Your objective: Stopping at the line that holds "busyDone : s.status.busy", repeat the lines below exactly, starting from the very first and including that final line.

Stored data:
★ ★ ★ ★ ★ ★ ★

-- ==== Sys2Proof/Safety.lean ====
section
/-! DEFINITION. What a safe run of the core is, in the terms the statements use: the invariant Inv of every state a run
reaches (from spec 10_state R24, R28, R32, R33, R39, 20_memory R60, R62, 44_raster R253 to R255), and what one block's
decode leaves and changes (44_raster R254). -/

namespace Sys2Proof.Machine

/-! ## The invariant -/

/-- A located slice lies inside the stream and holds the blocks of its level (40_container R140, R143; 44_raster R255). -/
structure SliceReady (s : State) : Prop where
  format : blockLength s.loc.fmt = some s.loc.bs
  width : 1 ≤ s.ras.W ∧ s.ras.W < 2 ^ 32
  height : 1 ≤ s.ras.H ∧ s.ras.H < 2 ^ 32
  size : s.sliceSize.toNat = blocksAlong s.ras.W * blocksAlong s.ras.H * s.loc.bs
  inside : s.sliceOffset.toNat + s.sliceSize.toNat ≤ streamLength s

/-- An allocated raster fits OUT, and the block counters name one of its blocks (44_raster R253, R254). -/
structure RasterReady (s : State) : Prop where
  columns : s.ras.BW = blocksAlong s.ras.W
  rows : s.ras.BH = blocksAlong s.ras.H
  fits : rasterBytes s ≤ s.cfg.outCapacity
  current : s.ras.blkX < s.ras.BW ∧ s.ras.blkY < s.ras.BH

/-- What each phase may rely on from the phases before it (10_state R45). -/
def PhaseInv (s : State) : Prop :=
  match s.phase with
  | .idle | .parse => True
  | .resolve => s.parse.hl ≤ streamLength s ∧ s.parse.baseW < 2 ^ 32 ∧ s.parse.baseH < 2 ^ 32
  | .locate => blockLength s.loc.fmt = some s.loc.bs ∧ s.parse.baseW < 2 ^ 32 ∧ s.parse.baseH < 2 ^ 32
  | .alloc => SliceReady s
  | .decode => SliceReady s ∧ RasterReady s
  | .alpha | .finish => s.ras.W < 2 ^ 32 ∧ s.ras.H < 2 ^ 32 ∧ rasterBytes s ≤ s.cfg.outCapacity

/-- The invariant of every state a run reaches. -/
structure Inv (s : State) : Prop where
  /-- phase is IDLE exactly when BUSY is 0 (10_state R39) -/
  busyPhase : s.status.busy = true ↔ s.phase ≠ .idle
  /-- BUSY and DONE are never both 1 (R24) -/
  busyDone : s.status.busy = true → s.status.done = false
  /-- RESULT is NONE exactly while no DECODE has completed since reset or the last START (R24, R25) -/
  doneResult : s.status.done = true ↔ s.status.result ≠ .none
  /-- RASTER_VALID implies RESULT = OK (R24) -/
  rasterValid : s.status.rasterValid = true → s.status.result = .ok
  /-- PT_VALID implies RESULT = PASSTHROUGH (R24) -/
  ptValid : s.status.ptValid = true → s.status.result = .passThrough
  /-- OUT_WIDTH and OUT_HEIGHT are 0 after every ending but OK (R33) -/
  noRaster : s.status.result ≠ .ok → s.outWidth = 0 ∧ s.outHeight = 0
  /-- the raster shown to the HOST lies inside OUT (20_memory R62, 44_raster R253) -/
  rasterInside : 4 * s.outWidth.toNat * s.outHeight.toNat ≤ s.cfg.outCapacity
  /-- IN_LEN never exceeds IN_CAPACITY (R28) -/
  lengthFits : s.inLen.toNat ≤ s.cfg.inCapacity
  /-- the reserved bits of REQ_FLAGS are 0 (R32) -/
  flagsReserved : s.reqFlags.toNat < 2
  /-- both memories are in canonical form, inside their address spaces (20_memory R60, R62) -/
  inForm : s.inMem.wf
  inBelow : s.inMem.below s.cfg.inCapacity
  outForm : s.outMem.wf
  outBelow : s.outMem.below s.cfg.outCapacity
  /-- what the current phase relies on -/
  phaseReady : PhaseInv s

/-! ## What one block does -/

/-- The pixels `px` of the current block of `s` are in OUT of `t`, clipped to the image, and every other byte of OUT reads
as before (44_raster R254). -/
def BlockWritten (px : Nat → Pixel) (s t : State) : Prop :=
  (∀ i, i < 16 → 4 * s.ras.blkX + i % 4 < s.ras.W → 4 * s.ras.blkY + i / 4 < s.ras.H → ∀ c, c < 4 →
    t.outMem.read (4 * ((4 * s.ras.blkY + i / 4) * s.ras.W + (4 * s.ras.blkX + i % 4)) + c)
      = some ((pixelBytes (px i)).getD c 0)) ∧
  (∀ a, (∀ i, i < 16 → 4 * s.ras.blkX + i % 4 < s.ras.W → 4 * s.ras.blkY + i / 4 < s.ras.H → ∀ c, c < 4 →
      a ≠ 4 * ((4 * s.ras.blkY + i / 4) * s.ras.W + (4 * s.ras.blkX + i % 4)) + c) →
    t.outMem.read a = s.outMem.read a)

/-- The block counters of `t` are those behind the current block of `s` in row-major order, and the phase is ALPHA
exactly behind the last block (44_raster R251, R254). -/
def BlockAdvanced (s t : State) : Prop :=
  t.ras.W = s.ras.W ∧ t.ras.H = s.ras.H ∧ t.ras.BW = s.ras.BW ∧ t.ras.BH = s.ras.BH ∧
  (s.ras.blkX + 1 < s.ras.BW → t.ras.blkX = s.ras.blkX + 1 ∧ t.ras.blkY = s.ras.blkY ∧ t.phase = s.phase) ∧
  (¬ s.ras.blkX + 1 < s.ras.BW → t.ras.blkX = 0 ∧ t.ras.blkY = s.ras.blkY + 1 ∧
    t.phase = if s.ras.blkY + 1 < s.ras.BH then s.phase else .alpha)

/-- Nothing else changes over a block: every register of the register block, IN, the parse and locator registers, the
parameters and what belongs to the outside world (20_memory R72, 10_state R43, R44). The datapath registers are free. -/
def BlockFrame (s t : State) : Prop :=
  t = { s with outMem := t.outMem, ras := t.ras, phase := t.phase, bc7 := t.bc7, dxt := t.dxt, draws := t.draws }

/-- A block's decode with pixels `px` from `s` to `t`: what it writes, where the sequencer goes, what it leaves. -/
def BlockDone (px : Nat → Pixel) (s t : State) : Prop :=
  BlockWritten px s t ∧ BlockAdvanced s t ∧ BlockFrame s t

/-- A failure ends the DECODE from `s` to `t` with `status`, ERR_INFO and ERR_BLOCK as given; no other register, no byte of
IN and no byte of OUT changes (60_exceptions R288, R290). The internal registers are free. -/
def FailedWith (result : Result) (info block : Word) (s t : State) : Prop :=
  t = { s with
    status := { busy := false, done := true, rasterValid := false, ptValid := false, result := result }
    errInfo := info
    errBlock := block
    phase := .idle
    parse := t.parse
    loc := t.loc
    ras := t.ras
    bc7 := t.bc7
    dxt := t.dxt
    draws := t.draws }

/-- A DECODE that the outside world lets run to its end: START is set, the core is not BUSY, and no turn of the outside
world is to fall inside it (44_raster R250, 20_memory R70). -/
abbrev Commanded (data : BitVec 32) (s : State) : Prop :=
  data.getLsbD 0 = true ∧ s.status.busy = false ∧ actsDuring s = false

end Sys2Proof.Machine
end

★ ★ ★ ★ ★ ★ ★

Problem solution:
-- ==== Sys2Proof/Safety.lean ====
section
/-! DEFINITION. What a safe run of the core is, in the terms the statements use: the invariant Inv of every state a run
reaches (from spec 10_state R24, R28, R32, R33, R39, 20_memory R60, R62, 44_raster R253 to R255), and what one block's
decode leaves and changes (44_raster R254). -/

namespace Sys2Proof.Machine

/-! ## The invariant -/

/-- A located slice lies inside the stream and holds the blocks of its level (40_container R140, R143; 44_raster R255). -/
structure SliceReady (s : State) : Prop where
  format : blockLength s.loc.fmt = some s.loc.bs
  width : 1 ≤ s.ras.W ∧ s.ras.W < 2 ^ 32
  height : 1 ≤ s.ras.H ∧ s.ras.H < 2 ^ 32
  size : s.sliceSize.toNat = blocksAlong s.ras.W * blocksAlong s.ras.H * s.loc.bs
  inside : s.sliceOffset.toNat + s.sliceSize.toNat ≤ streamLength s

/-- An allocated raster fits OUT, and the block counters name one of its blocks (44_raster R253, R254). -/
structure RasterReady (s : State) : Prop where
  columns : s.ras.BW = blocksAlong s.ras.W
  rows : s.ras.BH = blocksAlong s.ras.H
  fits : rasterBytes s ≤ s.cfg.outCapacity
  current : s.ras.blkX < s.ras.BW ∧ s.ras.blkY < s.ras.BH

/-- What each phase may rely on from the phases before it (10_state R45). -/
def PhaseInv (s : State) : Prop :=
  match s.phase with
  | .idle | .parse => True
  | .resolve => s.parse.hl ≤ streamLength s ∧ s.parse.baseW < 2 ^ 32 ∧ s.parse.baseH < 2 ^ 32
  | .locate => blockLength s.loc.fmt = some s.loc.bs ∧ s.parse.baseW < 2 ^ 32 ∧ s.parse.baseH < 2 ^ 32
  | .alloc => SliceReady s
  | .decode => SliceReady s ∧ RasterReady s
  | .alpha | .finish => s.ras.W < 2 ^ 32 ∧ s.ras.H < 2 ^ 32 ∧ rasterBytes s ≤ s.cfg.outCapacity

/-- The invariant of every state a run reaches. -/
structure Inv (s : State) : Prop where
  /-- phase is IDLE exactly when BUSY is 0 (10_state R39) -/
  busyPhase : s.status.busy = true ↔ s.phase ≠ .idle
  /-- BUSY and DONE are never both 1 (R24) -/
  busyDone : s.status.busy = true → s.status.done = false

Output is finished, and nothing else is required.